В боевой полк

We use cookies. Read the Privacy and Cookie Policy

В боевой полк

В Москву приехали вечером. Было по-январски холодно. Затемненная столица выглядела сурово. Ее заводы напряженно работали для фронта, для победы над врагом.

Сели в трамвай и поехали на Неглинную, где жили родственники Филатова. Когда вошли в квартиру, Сеня, поздоровавшись, сразу спросил о брате. Беспокоился ом не зря. Брат ушел с ополченцами защищать Москву и не вернулся. Его жена, Авдотья Петровна, и двое детей тяжело переживали свое горе.

 — А Иван где? — спросил Сеня о племяннике.

 — На заводе, — ответила Авдотья Петровна. — На станке отца работает. Тоже рвется на фронт. Но в военкомате отказали: молод еще.

Пока разговаривали, закипел чайник. Керосинка была и единственным источником тепла.

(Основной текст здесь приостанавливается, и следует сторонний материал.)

@[simp] theorem State.setFlags_regs (s : State) (k : Core) (z n c v : Bool) : (s.setFlags k z n c v).regs = s.regs := by
  simp [State.setFlags]
@[simp] theorem State.setFlags_mem (s : State) (k : Core) (z n c v : Bool) : (s.setFlags k z n c v).mem = s.mem := by
  simp [State.setFlags]
@[simp] theorem State.setFlags_pending (s : State) (k : Core) (z n c v : Bool) : (s.setFlags k z n c v).pending = s.pending := by
  simp [State.setFlags]
@[simp] theorem State.setFlags_free (s : State) (k : Core) (z n c v : Bool) : (s.setFlags k z n c v).free = s.free := by
  simp [State.setFlags]
@[simp] theorem State.setFlags_nowUs (s : State) (k : Core) (z n c v : Bool) : (s.setFlags k z n c v).nowUs = s.nowUs := by
  simp [State.setFlags]
@[simp] theorem State.setFlags_rdata (s : State) (k : Core) (z n c v : Bool) : (s.setFlags k z n c v).rdata = s.rdata := by
  simp [State.setFlags]
@[simp] theorem State.setFlags_dma (s : State) (k : Core) (z n c v : Bool) : (s.setFlags k z n c v).dma = s.dma := by
  simp [State.setFlags]
@[simp] theorem State.setFlags_evt (s : State) (k : Core) (z n c v : Bool) : (s.setFlags k z n c v).evt = s.evt := by
  simp [State.setFlags]
@[simp] theorem State.setFlags_pad (s : State) (k : Core) (z n c v : Bool) : (s.setFlags k z n c v).pad = s.pad := by
  simp [State.setFlags]
@[simp] theorem State.setFlags_power (s : State) (k : Core) (z n c v : Bool) : (s.setFlags k z n c v).power = s.power := by
  simp [State.setFlags]
@[simp] theorem State.setFlags_thermal (s : State) (k : Core) (z n c v : Bool) : (s.setFlags k z n c v).thermal = s.thermal := by
  simp [State.setFlags]
@[simp] theorem State.setFlags_nvm (s : State) (k : Core) (z n c v : Bool) : (s.setFlags k z n c v).nvm = s.nvm := by
  simp [State.setFlags]
@[simp] theorem State.setFlags_fio (s : State) (k : Core) (z n c v : Bool) : (s.setFlags k z n c v).fio = s.fio := by
  simp [State.setFlags]
@[simp] theorem State.setFlags_crb (s : State) (k : Core) (z n c v : Bool) : (s.setFlags k z n c v).crb = s.crb := by
  simp [State.setFlags]
@[simp] theorem State.setFlags_prt (s : State) (k : Core) (z n c v : Bool) : (s.setFlags k z n c v).prt = s.prt := by
  simp [State.setFlags]
@[simp] theorem State.setFlags_units (s : State) (k : Core) (z n c v : Bool) : (s.setFlags k z n c v).units = s.units := by
  simp [State.setFlags]
@[simp] theorem State.setFlags_herd (s : State) (k : Core) (z n c v : Bool) : (s.setFlags k z n c v).herd = s.herd := by
  simp [State.setFlags]
@[simp] theorem State.setFlags_chn (s : State) (k : Core) (z n c v : Bool) : (s.setFlags k z n c v).chn = s.chn := by
  simp [State.setFlags]
@[simp] theorem State.setFlags_cel (s : State) (k : Core) (z n c v : Bool) : (s.setFlags k z n c v).cel = s.cel := by
  simp [State.setFlags]
@[simp] theorem State.setFlags_est (s : State) (k : Core) (z n c v : Bool) : (s.setFlags k z n c v).est = s.est := by
  simp [State.setFlags]
@[simp] theorem State.setFlags_hvm (s : State) (k : Core) (z n c v : Bool) : (s.setFlags k z n c v).hvm = s.hvm := by
  simp [State.setFlags]
@[simp] theorem State.setFlags_ggn (s : State) (k : Core) (z n c v : Bool) : (s.setFlags k z n c v).ggn = s.ggn := by
  simp [State.setFlags]
@[simp] theorem State.setFlags_can (s : State) (k : Core) (z n c v : Bool) : (s.setFlags k z n c v).can = s.can := by
  simp [State.setFlags]
@[simp] theorem State.setFlags_eth (s : State) (k : Core) (z n c v : Bool) : (s.setFlags k z n c v).eth = s.eth := by
  simp [State.setFlags]
@[simp] theorem State.setFlags_ptp (s : State) (k : Core) (z n c v : Bool) : (s.setFlags k z n c v).ptp = s.ptp := by
  simp [State.setFlags]
@[simp] theorem State.setFlags_upd (s : State) (k : Core) (z n c v : Bool) : (s.setFlags k z n c v).upd = s.upd := by
  simp [State.setFlags]
@[simp] theorem State.setFlags_sys (s : State) (k : Core) (z n c v : Bool) : (s.setFlags k z n c v).sys = s.sys := by
  simp [State.setFlags]
@[simp] theorem State.setFlags_tdm (s : State) (k : Core) (z n c v : Bool) : (s.setFlags k z n c v).tdm = s.tdm := by
  simp [State.setFlags]

@[simp] theorem State.setCrstat_regs (s : State) (c : Core) (b : Nat) : (s.setCrstat c b).regs = s.regs := by
  simp [State.setCrstat]
@[simp] theorem State.setCrstat_mem (s : State) (c : Core) (b : Nat) : (s.setCrstat c b).mem = s.mem := by
  simp [State.setCrstat]
@[simp] theorem State.setCrstat_pending (s : State) (c : Core) (b : Nat) : (s.setCrstat c b).pending = s.pending := by
  simp [State.setCrstat]
@[simp] theorem State.setCrstat_free (s : State) (c : Core) (b : Nat) : (s.setCrstat c b).free = s.free := by
  simp [State.setCrstat]
@[simp] theorem State.setCrstat_nowUs (s : State) (c : Core) (b : Nat) : (s.setCrstat c b).nowUs = s.nowUs := by
  simp [State.setCrstat]
@[simp] theorem State.setCrstat_rdata (s : State) (c : Core) (b : Nat) : (s.setCrstat c b).rdata = s.rdata := by
  simp [State.setCrstat]
@[simp] theorem State.setCrstat_dma (s : State) (c : Core) (b : Nat) : (s.setCrstat c b).dma = s.dma := by
  simp [State.setCrstat]
@[simp] theorem State.setCrstat_evt (s : State) (c : Core) (b : Nat) : (s.setCrstat c b).evt = s.evt := by
  simp [State.setCrstat]
@[simp] theorem State.setCrstat_pad (s : State) (c : Core) (b : Nat) : (s.setCrstat c b).pad = s.pad := by
  simp [State.setCrstat]
@[simp] theorem State.setCrstat_power (s : State) (c : Core) (b : Nat) : (s.setCrstat c b).power = s.power := by
  simp [State.setCrstat]
@[simp] theorem State.setCrstat_thermal (s : State) (c : Core) (b : Nat) : (s.setCrstat c b).thermal = s.thermal := by
  simp [State.setCrstat]
@[simp] theorem State.setCrstat_nvm (s : State) (c : Core) (b : Nat) : (s.setCrstat c b).nvm = s.nvm := by
  simp [State.setCrstat]
@[simp] theorem State.setCrstat_fio (s : State) (c : Core) (b : Nat) : (s.setCrstat c b).fio = s.fio := by
  simp [State.setCrstat]
@[simp] theorem State.setCrstat_crb (s : State) (c : Core) (b : Nat) : (s.setCrstat c b).crb = s.crb := by
  simp [State.setCrstat]
@[simp] theorem State.setCrstat_prt (s : State) (c : Core) (b : Nat) : (s.setCrstat c b).prt = s.prt := by
  simp [State.setCrstat]
@[simp] theorem State.setCrstat_units (s : State) (c : Core) (b : Nat) : (s.setCrstat c b).units = s.units := by
  simp [State.setCrstat]
@[simp] theorem State.setCrstat_herd (s : State) (c : Core) (b : Nat) : (s.setCrstat c b).herd = s.herd := by
  simp [State.setCrstat]
@[simp] theorem State.setCrstat_chn (s : State) (c : Core) (b : Nat) : (s.setCrstat c b).chn = s.chn := by
  simp [State.setCrstat]
@[simp] theorem State.setCrstat_cel (s : State) (c : Core) (b : Nat) : (s.setCrstat c b).cel = s.cel := by
  simp [State.setCrstat]
@[simp] theorem State.setCrstat_est (s : State) (c : Core) (b : Nat) : (s.setCrstat c b).est = s.est := by
  simp [State.setCrstat]
@[simp] theorem State.setCrstat_hvm (s : State) (c : Core) (b : Nat) : (s.setCrstat c b).hvm = s.hvm := by
  simp [State.setCrstat]
@[simp] theorem State.setCrstat_ggn (s : State) (c : Core) (b : Nat) : (s.setCrstat c b).ggn = s.ggn := by
  simp [State.setCrstat]
@[simp] theorem State.setCrstat_can (s : State) (c : Core) (b : Nat) : (s.setCrstat c b).can = s.can := by
  simp [State.setCrstat]
@[simp] theorem State.setCrstat_eth (s : State) (c : Core) (b : Nat) : (s.setCrstat c b).eth = s.eth := by
  simp [State.setCrstat]
@[simp] theorem State.setCrstat_ptp (s : State) (c : Core) (b : Nat) : (s.setCrstat c b).ptp = s.ptp := by
  simp [State.setCrstat]
@[simp] theorem State.setCrstat_upd (s : State) (c : Core) (b : Nat) : (s.setCrstat c b).upd = s.upd := by
  simp [State.setCrstat]
@[simp] theorem State.setCrstat_sys (s : State) (c : Core) (b : Nat) : (s.setCrstat c b).sys = s.sys := by
  simp [State.setCrstat]
@[simp] theorem State.setCrstat_tdm (s : State) (c : Core) (b : Nat) : (s.setCrstat c b).tdm = s.tdm := by
  simp [State.setCrstat]

end Sys2Proof.Machine
end

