-- ==== Sys2Proof/Laws/Dispatch.lean ====
section
/-! SUPPORT. The arms of exec, one lemma per command: its meaning. -/

namespace Sys2Proof.Machine
open Sys2Proof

В комнате стояла минусовая температура.

Мы выложили на стол колбасу, полученную по продовольственным аттестатам. Маленькая Маша, племянница Сени, не могла отвести от нее глаз. Нелегко жилось москвичам.

За стол с нами села и Сенина бабушка. Не успели выпить по стакану чая, как объявили воздушную тревогу. От отдаленного взрыва зазвенели стекла окон, послышалась стрельба зениток. Но мы не пошли в бомбоубежище и продолжали пить чай.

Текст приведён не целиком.